Begin at the line below that has "def Reg.TIL_JOB_TILES_LO : Nat := 0x40068" and stop after the line that has "def Reg.MEM_FAULT_CFG : Nat := 0x50030". Please restate only those lines, word for word.

Collected data entries:
──────────
-- ==== Sys2Proof/Machine/RegMap.lean ====
section
/-! DEFINITION. The register map (18, R494 to R496): where each register lies, which of its bits are RW, W1C and RC (R5), and
what the stored bits hold at reset. Addresses are Owner BAR0 offsets; the page of seat s lies at 0x0100_0000 + 0x1_0000·s. -/
namespace Sys2Proof.Machine

-- SYS_
def Reg.SYS_ID : Nat := 0x0
def Reg.SYS_LINK : Nat := 0x10
def Reg.SYS_EVT : Nat := 0x20
def Reg.SYS_SEATs_CFG (i : Nat) : Nat := 0x100 + 64 * i
def Reg.SYS_SEATs_STATUS (i : Nat) : Nat := 0x108 + 64 * i
def Reg.SYS_SEATs_GRANT (i j : Nat) : Nat := 0x110 + 64 * i + 8 * j
-- HRT_
def Reg.HRT_CTL : Nat := 0x10000
def Reg.HRT_STATUS : Nat := 0x10008
def Reg.HRT_FRAME : Nat := 0x10010
def Reg.HRT_TIME_NS : Nat := 0x10018
def Reg.HRT_TIME_FRAC : Nat := 0x10020
def Reg.HRT_TICK_NS : Nat := 0x10028
def Reg.HRT_TICK_FRAC : Nat := 0x10030
def Reg.HRT_FRAME_CFG : Nat := 0x10038
def Reg.HRT_SLOT_SENSE : Nat := 0x10040
def Reg.HRT_SLOT_LOOP : Nat := 0x10048
def Reg.HRT_SLOT_EMIT : Nat := 0x10050
def Reg.HRT_SLOT_GUARD : Nat := 0x10058
def Reg.HRT_EPOCH_NS : Nat := 0x10060
def Reg.HRT_EPOCH_FRAC : Nat := 0x10068
def Reg.HRT_EPOCH_TICK : Nat := 0x10070
def Reg.HRT_TRIM : Nat := 0x10078
def Reg.HRT_TICKIN_CFG : Nat := 0x10080
def Reg.HRT_PHASE : Nat := 0x10088
def Reg.HRT_PPS_CFG : Nat := 0x10090
def Reg.HRT_OVR_STAT : Nat := 0x10098
def Reg.HRT_OVR_LAST : Nat := 0x100A0
def Reg.HRT_OVR_TOTAL : Nat := 0x100A8
def Reg.HRT_GUARD_STAT : Nat := 0x100B0
def Reg.HRT_EVT : Nat := 0x100B8
-- PLN_
def Reg.PLN_CTL : Nat := 0x20000
def Reg.PLN_CMD : Nat := 0x20008
def Reg.PLN_STATUS : Nat := 0x20010
def Reg.PLN_STAGE_OFF : Nat := 0x20018
def Reg.PLN_STAGE_LEN : Nat := 0x20020
def Reg.PLN_COMMIT_TICK : Nat := 0x20028
def Reg.PLN_ACTIVE_ID : Nat := 0x20030
def Reg.PLN_COMMIT_FRAME : Nat := 0x20038
def Reg.PLN_DIGEST (i : Nat) : Nat := 0x20040 + 8 * i
def Reg.PLN_VAL_DIGEST (i : Nat) : Nat := 0x20080 + 8 * i
def Reg.PLN_FEAT (i : Nat) : Nat := 0x200C0 + 8 * i
def Reg.PLN_BUDGET_SENSE : Nat := 0x200E0
def Reg.PLN_BUDGET_LOOP : Nat := 0x200E8
def Reg.PLN_BUDGET_EMIT : Nat := 0x200F0
def Reg.PLN_SPILL : Nat := 0x200F8
def Reg.PLN_REFUSE (i : Nat) : Nat := 0x20100 + 8 * i
def Reg.PLN_VAR_FAIL : Nat := 0x20180
def Reg.PLN_TBL_SEL : Nat := 0x20188
def Reg.PLN_TBL_CTL : Nat := 0x20190
def Reg.PLN_TBL_STATUS : Nat := 0x20198
def Reg.PLN_TBL_WIN : Nat := 0x201A0
def Reg.PLN_TBL_CRC : Nat := 0x201A8
def Reg.PLN_TBL_SWAP_TICK : Nat := 0x201B0
def Reg.PLN_EVT : Nat := 0x201B8
def Reg.PLN_TBL_TICK : Nat := 0x201C0
-- MOV_
def Reg.MOV_CTL : Nat := 0x30000
def Reg.MOV_STATUS : Nat := 0x30008
def Reg.MOV_READY_CFG : Nat := 0x30010
def Reg.MOV_SWEEP_CFG : Nat := 0x30018
def Reg.MOV_SLEW_MAX : Nat := 0x30020
def Reg.MOV_LOSS_CFG : Nat := 0x30028
def Reg.MOV_SEL : Nat := 0x30030
def Reg.MOV_INFO : Nat := 0x30038
def Reg.MOV_PATHS : Nat := 0x30040
def Reg.MOV_T_TAKEUP : Nat := 0x30048
def Reg.MOV_T_PLANNED : Nat := 0x30050
def Reg.MOV_T_START : Nat := 0x30058
def Reg.MOV_T_END : Nat := 0x30060
def Reg.MOV_CMD : Nat := 0x30068
def Reg.MOV_REFLEX_STAT : Nat := 0x30070
def Reg.MOV_PLAN_STAT : Nat := 0x30078
def Reg.MOV_HEAD_SLEW (i : Nat) : Nat := 0x30080 + 8 * i
def Reg.MOV_EVT : Nat := 0x300A0
-- TIL_
def Reg.TIL_CTL : Nat := 0x40000
def Reg.TIL_STATUS : Nat := 0x40008
def Reg.TIL_INSERV_LO : Nat := 0x40010
def Reg.TIL_INSERV_HI : Nat := 0x40018
def Reg.TIL_LOST_LO : Nat := 0x40020
def Reg.TIL_LOST_HI : Nat := 0x40028
def Reg.TIL_STAIR : Nat := 0x40030
def Reg.TIL_PREEMPT : Nat := 0x40038
def Reg.TIL_SCRATCH_ECC : Nat := 0x40040
def Reg.TIL_JOB_SEL : Nat := 0x40048
def Reg.TIL_JOB_STATUS : Nat := 0x40050
def Reg.TIL_JOB_CTL : Nat := 0x40058
def Reg.TIL_JOB_TIME : Nat := 0x40060
def Reg.TIL_JOB_TILES_LO : Nat := 0x40068
def Reg.TIL_JOB_TILES_HI : Nat := 0x40070
def Reg.TIL_JOB_COPY : Nat := 0x40078
def Reg.TIL_SEAT_QUOTA (i : Nat) : Nat := 0x40080 + 8 * i
def Reg.TIL_EVT : Nat := 0x400C0
def Reg.TIL_TILE (i : Nat) : Nat := 0x41000 + 8 * i
-- MEM_
def Reg.MEM_CTL : Nat := 0x50000
def Reg.MEM_STATUS : Nat := 0x50008
def Reg.MEM_CAP : Nat := 0x50010
def Reg.MEM_CELLAR_BASE : Nat := 0x50018
def Reg.MEM_CELLAR_SIZE : Nat := 0x50020
def Reg.MEM_CELLAR_CTL : Nat := 0x50028
def Reg.MEM_FAULT_CFG : Nat := 0x50030
def Reg.MEM_FAULT_INFO : Nat := 0x50038
def Reg.MEM_FAULT_ADDR : Nat := 0x50040
def Reg.MEM_FAULT_PROG : Nat := 0x50048
def Reg.MEM_ECC : Nat := 0x50050
def Reg.MEM_RETIRE : Nat := 0x50058
def Reg.MEM_EVT : Nat := 0x50060
def Reg.MEM_SEAT_QUOTA (i : Nat) : Nat := 0x50080 + 8 * i
def Reg.MEM_DEV (i : Nat) : Nat := 0x50100 + 8 * i
-- SHF_
def Reg.SHF_CFG (i : Nat) : Nat := 0x60000 + 64 * i
def Reg.SHF_ENDS (i : Nat) : Nat := 0x60008 + 64 * i
def Reg.SHF_STATUS (i : Nat) : Nat := 0x60010 + 64 * i
def Reg.SHF_WORDS (i : Nat) : Nat := 0x60018 + 64 * i
def Reg.SHF_POP (i : Nat) : Nat := 0x60020 + 64 * i
def Reg.SHF_ERR (i : Nat) : Nat := 0x60028 + 64 * i
def Reg.SHF_DROP (i : Nat) : Nat := 0x60030 + 64 * i
def Reg.SHF_EVT (i : Nat) : Nat := 0x60038 + 64 * i
-- PCH_
def Reg.PCH_STATUS : Nat := 0x70000
def Reg.PCH_CAGES : Nat := 0x70008
def Reg.PCH_EVT : Nat := 0x70010
def Reg.PCH_Pp_CTL (i : Nat) : Nat := 0x71000 + 128 * i
def Reg.PCH_Pp_STATUS (i : Nat) : Nat := 0x71008 + 128 * i
def Reg.PCH_Pp_HEAD (i : Nat) : Nat := 0x71010 + 128 * i
def Reg.PCH_Pp_DELAY (i : Nat) : Nat := 0x71018 + 128 * i
def Reg.PCH_Pp_RX (i : Nat) : Nat := 0x71020 + 128 * i
def Reg.PCH_Pp_PATCH (i : Nat) : Nat := 0x71028 + 128 * i
def Reg.PCH_Pp_TX (i : Nat) : Nat := 0x71030 + 128 * i
def Reg.PCH_Pp_CMD (i : Nat) : Nat := 0x71038 + 128 * i
def Reg.PCH_Pp_HEADSTAT (i : Nat) : Nat := 0x71040 + 128 * i
def Reg.PCH_Cc_STATUS (i : Nat) : Nat := 0x72000 + 32 * i
def Reg.PCH_Cc_MON (i : Nat) : Nat := 0x72008 + 32 * i
def Reg.PCH_Cc_RXPWR0 (i : Nat) : Nat := 0x72010 + 32 * i
def Reg.PCH_Cc_RXPWR1 (i : Nat) : Nat := 0x72018 + 32 * i
-- LNH_
def Reg.LNH_CTL : Nat := 0x80000
def Reg.LNH_STATUS : Nat := 0x80008
def Reg.LNH_EVT : Nat := 0x80010
def Reg.LNH_Pp_CTL (i : Nat) : Nat := 0x81000 + 64 * i
def Reg.LNH_Pp_STATUS (i : Nat) : Nat := 0x81008 + 64 * i
def Reg.LNH_Pp_Ll_STATUS (i j : Nat) : Nat := 0x82000 + 1024 * i + 64 * j
def Reg.LNH_Pp_Ll_FADE (i j : Nat) : Nat := 0x82008 + 1024 * i + 64 * j
def Reg.LNH_Pp_Ll_BER (i j : Nat) : Nat := 0x82010 + 1024 * i + 64 * j
def Reg.LNH_Pp_Ll_CAL0 (i j : Nat) : Nat := 0x82018 + 1024 * i + 64 * j
def Reg.LNH_Pp_Ll_CAL1 (i j : Nat) : Nat := 0x82020 + 1024 * i + 64 * j
def Reg.LNH_Pp_Ll_CAL2 (i j : Nat) : Nat := 0x82028 + 1024 * i + 64 * j
def Reg.LNH_Pp_Ll_CAL3 (i j : Nat) : Nat := 0x82030 + 1024 * i + 64 * j
def Reg.LNH_Pp_Ll_CAL4 (i j : Nat) : Nat := 0x82038 + 1024 * i + 64 * j
-- TWN_
def Reg.TWN_CTL : Nat := 0x90000
def Reg.TWN_STATUS : Nat := 0x90008
def Reg.TWN_EPOCH : Nat := 0x90010
def Reg.TWN_CLAIM : Nat := 0x90018
def Reg.TWN_CLAIM_FRAME : Nat := 0x90020
def Reg.TWN_TWIN : Nat := 0x90028
def Reg.TWN_TAKEOVER : Nat := 0x90030
def Reg.TWN_HB : Nat := 0x90038
def Reg.TWN_RELAY : Nat := 0x90040
def Reg.TWN_MOVES : Nat := 0x90048
def Reg.TWN_EVT : Nat := 0x90050
-- UPD_
def Reg.UPD_CTL : Nat := 0xB0000
def Reg.UPD_CMD : Nat := 0xB0008
def Reg.UPD_STATUS : Nat := 0xB0010
def Reg.UPD_STAGE_OFF : Nat := 0xB0018
def Reg.UPD_STAGE_LEN : Nat := 0xB0020
def Reg.UPD_ACT_TIME : Nat := 0xB0028
def Reg.UPD_ACT_EFFECTIVE : Nat := 0xB0030
def Reg.UPD_WINDOW_END : Nat := 0xB0038
def Reg.UPD_SVN : Nat := 0xB0040
def Reg.UPD_SLOTA : Nat := 0xB0048
def Reg.UPD_SLOTB : Nat := 0xB0050
def Reg.UPD_HEADS : Nat := 0xB0058
def Reg.UPD_KEY_OFF : Nat := 0xB0060
def Reg.UPD_KEYS : Nat := 0xB0068
def Reg.UPD_CUPBOARD : Nat := 0xB0070
def Reg.UPD_SERIAL : Nat := 0xB0078
def Reg.UPD_MANIFEST (i : Nat) : Nat := 0xB0080 + 8 * i
def Reg.UPD_EVT : Nat := 0xB00C0
-- ATT_
def Reg.ATT_CTL : Nat := 0xC0000
def Reg.ATT_STATUS : Nat := 0xC0008
def Reg.ATT_CMD : Nat := 0xC0010
def Reg.ATT_READ_OFF : Nat := 0xC0018
def Reg.ATT_READ_LEN : Nat := 0xC0020
def Reg.ATT_READ_FROM : Nat := 0xC0028
def Reg.ATT_READ_CFG : Nat := 0xC0030
def Reg.ATT_READ_RESULT : Nat := 0xC0038
def Reg.ATT_READ_NEXT : Nat := 0xC0040
def Reg.ATT_OLDEST : Nat := 0xC0048
def Reg.ATT_NEWEST : Nat := 0xC0050
def Reg.ATT_SPACE : Nat := 0xC0058
def Reg.ATT_COUNTS : Nat := 0xC0060
def Reg.ATT_OPSEC : Nat := 0xC0068
def Reg.ATT_CYCLES : Nat := 0xC0070
def Reg.ATT_EVT : Nat := 0xC0078
-- TRC_
def Reg.TRC_LE_CMD : Nat := 0xD0000
def Reg.TRC_LE_STATUS : Nat := 0xD0008
def Reg.TRC_LE_DP : Nat := 0xD0010
def Reg.TRC_LE_PASS : Nat := 0xD0018
def Reg.TRC_LE_ECC : Nat := 0xD0020
def Reg.TRC_LE_ACQ : Nat := 0xD0028
def Reg.TRC_LE_DSEL : Nat := 0xD0030
def Reg.TRC_LE_DCMD : Nat := 0xD0038
def Reg.TRC_LE_DESC (i : Nat) : Nat := 0xD0040 + 8 * i
def Reg.TRC_LE_DTICK : Nat := 0xD0080
def Reg.TRC_LE_EVT : Nat := 0xD0088
def Reg.TRC_SP_VAL (i : Nat) : Nat := 0xD00C0 + 8 * i
def Reg.TRC_SP_CTL : Nat := 0xD0100
def Reg.TRC_CHc_CFG (i : Nat) : Nat := 0xD1000 + 32 * i
def Reg.TRC_CHc_RING (i : Nat) : Nat := 0xD1008 + 32 * i
def Reg.TRC_CHc_TRIG (i : Nat) : Nat := 0xD1010 + 32 * i
def Reg.TRC_CHc_STAT (i : Nat) : Nat := 0xD1018 + 32 * i
-- THM_
def Reg.THM_CTL : Nat := 0xE0000
def Reg.THM_STATUS : Nat := 0xE0008
def Reg.THM_POWER : Nat := 0xE0010
def Reg.THM_DIE (i : Nat) : Nat := 0xE0018 + 8 * i
def Reg.THM_FAULT : Nat := 0xE0040
def Reg.THM_BOOT : Nat := 0xE0048
def Reg.THM_EVT : Nat := 0xE0050
-- LOOP_
def Reg.LOOP_CTL (i : Nat) : Nat := 0x100000 + 64 * i
def Reg.LOOP_SETPOINT (i : Nat) : Nat := 0x100008 + 64 * i
def Reg.LOOP_STATUS (i : Nat) : Nat := 0x100010 + 64 * i
def Reg.LOOP_CMD (i : Nat) : Nat := 0x100018 + 64 * i
def Reg.LOOP_EST (i : Nat) : Nat := 0x100020 + 64 * i
def Reg.LOOP_SUPV (i : Nat) : Nat := 0x100028 + 64 * i
def Reg.LOOP_STATE (i : Nat) : Nat := 0x100030 + 64 * i
def Reg.LOOP_COUNT (i : Nat) : Nat := 0x100038 + 64 * i
-- SEAT_
def Reg.SEAT_ID (i : Nat) : Nat := 0x1000000 + 65536 * i
def Reg.SEAT_FEAT_CMD (i : Nat) : Nat := 0x1000008 + 65536 * i
def Reg.SEAT_FEAT_OFFER (i j : Nat) : Nat := 0x1000010 + 65536 * i + 8 * j
def Reg.SEAT_FEAT_ACC (i j : Nat) : Nat := 0x1000030 + 65536 * i + 8 * j
def Reg.SEAT_FEAT_AGREED (i j : Nat) : Nat := 0x1000050 + 65536 * i + 8 * j
def Reg.SEAT_NTC_PROD (i : Nat) : Nat := 0x1000080 + 65536 * i
def Reg.SEAT_NTC_CONS (i : Nat) : Nat := 0x1000088 + 65536 * i
def Reg.SEAT_NTC_CFG (i : Nat) : Nat := 0x1000090 + 65536 * i
def Reg.SEAT_NTC_LOST (i : Nat) : Nat := 0x1000098 + 65536 * i
def Reg.SEAT_VEC_MAP (i j : Nat) : Nat := 0x10000A0 + 65536 * i + 8 * j
def Reg.SEAT_TIME_NS (i : Nat) : Nat := 0x1000100 + 65536 * i
def Reg.SEAT_TIME_FRAC (i : Nat) : Nat := 0x1000108 + 65536 * i
def Reg.SEAT_FRAME (i : Nat) : Nat := 0x1000110 + 65536 * i
def Reg.SEAT_TICK_NS (i : Nat) : Nat := 0x1000118 + 65536 * i
def Reg.SEAT_TICK_FRAC (i : Nat) : Nat := 0x1000120 + 65536 * i
def Reg.SEAT_HALL (i j : Nat) : Nat := 0x1000180 + 65536 * i + 8 * j
def Reg.SEAT_EVT (i : Nat) : Nat := 0x1000200 + 65536 * i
──────────
- _EXERCISE RESULT_:
def Reg.TIL_JOB_TILES_LO : Nat := 0x40068
def Reg.TIL_JOB_TILES_HI : Nat := 0x40070
def Reg.TIL_JOB_COPY : Nat := 0x40078
def Reg.TIL_SEAT_QUOTA (i : Nat) : Nat := 0x40080 + 8 * i
def Reg.TIL_EVT : Nat := 0x400C0
def Reg.TIL_TILE (i : Nat) : Nat := 0x41000 + 8 * i
-- MEM_
def Reg.MEM_CTL : Nat := 0x50000
def Reg.MEM_STATUS : Nat := 0x50008
def Reg.MEM_CAP : Nat := 0x50010
def Reg.MEM_CELLAR_BASE : Nat := 0x50018
def Reg.MEM_CELLAR_SIZE : Nat := 0x50020
def Reg.MEM_CELLAR_CTL : Nat := 0x50028
def Reg.MEM_FAULT_CFG : Nat := 0x50030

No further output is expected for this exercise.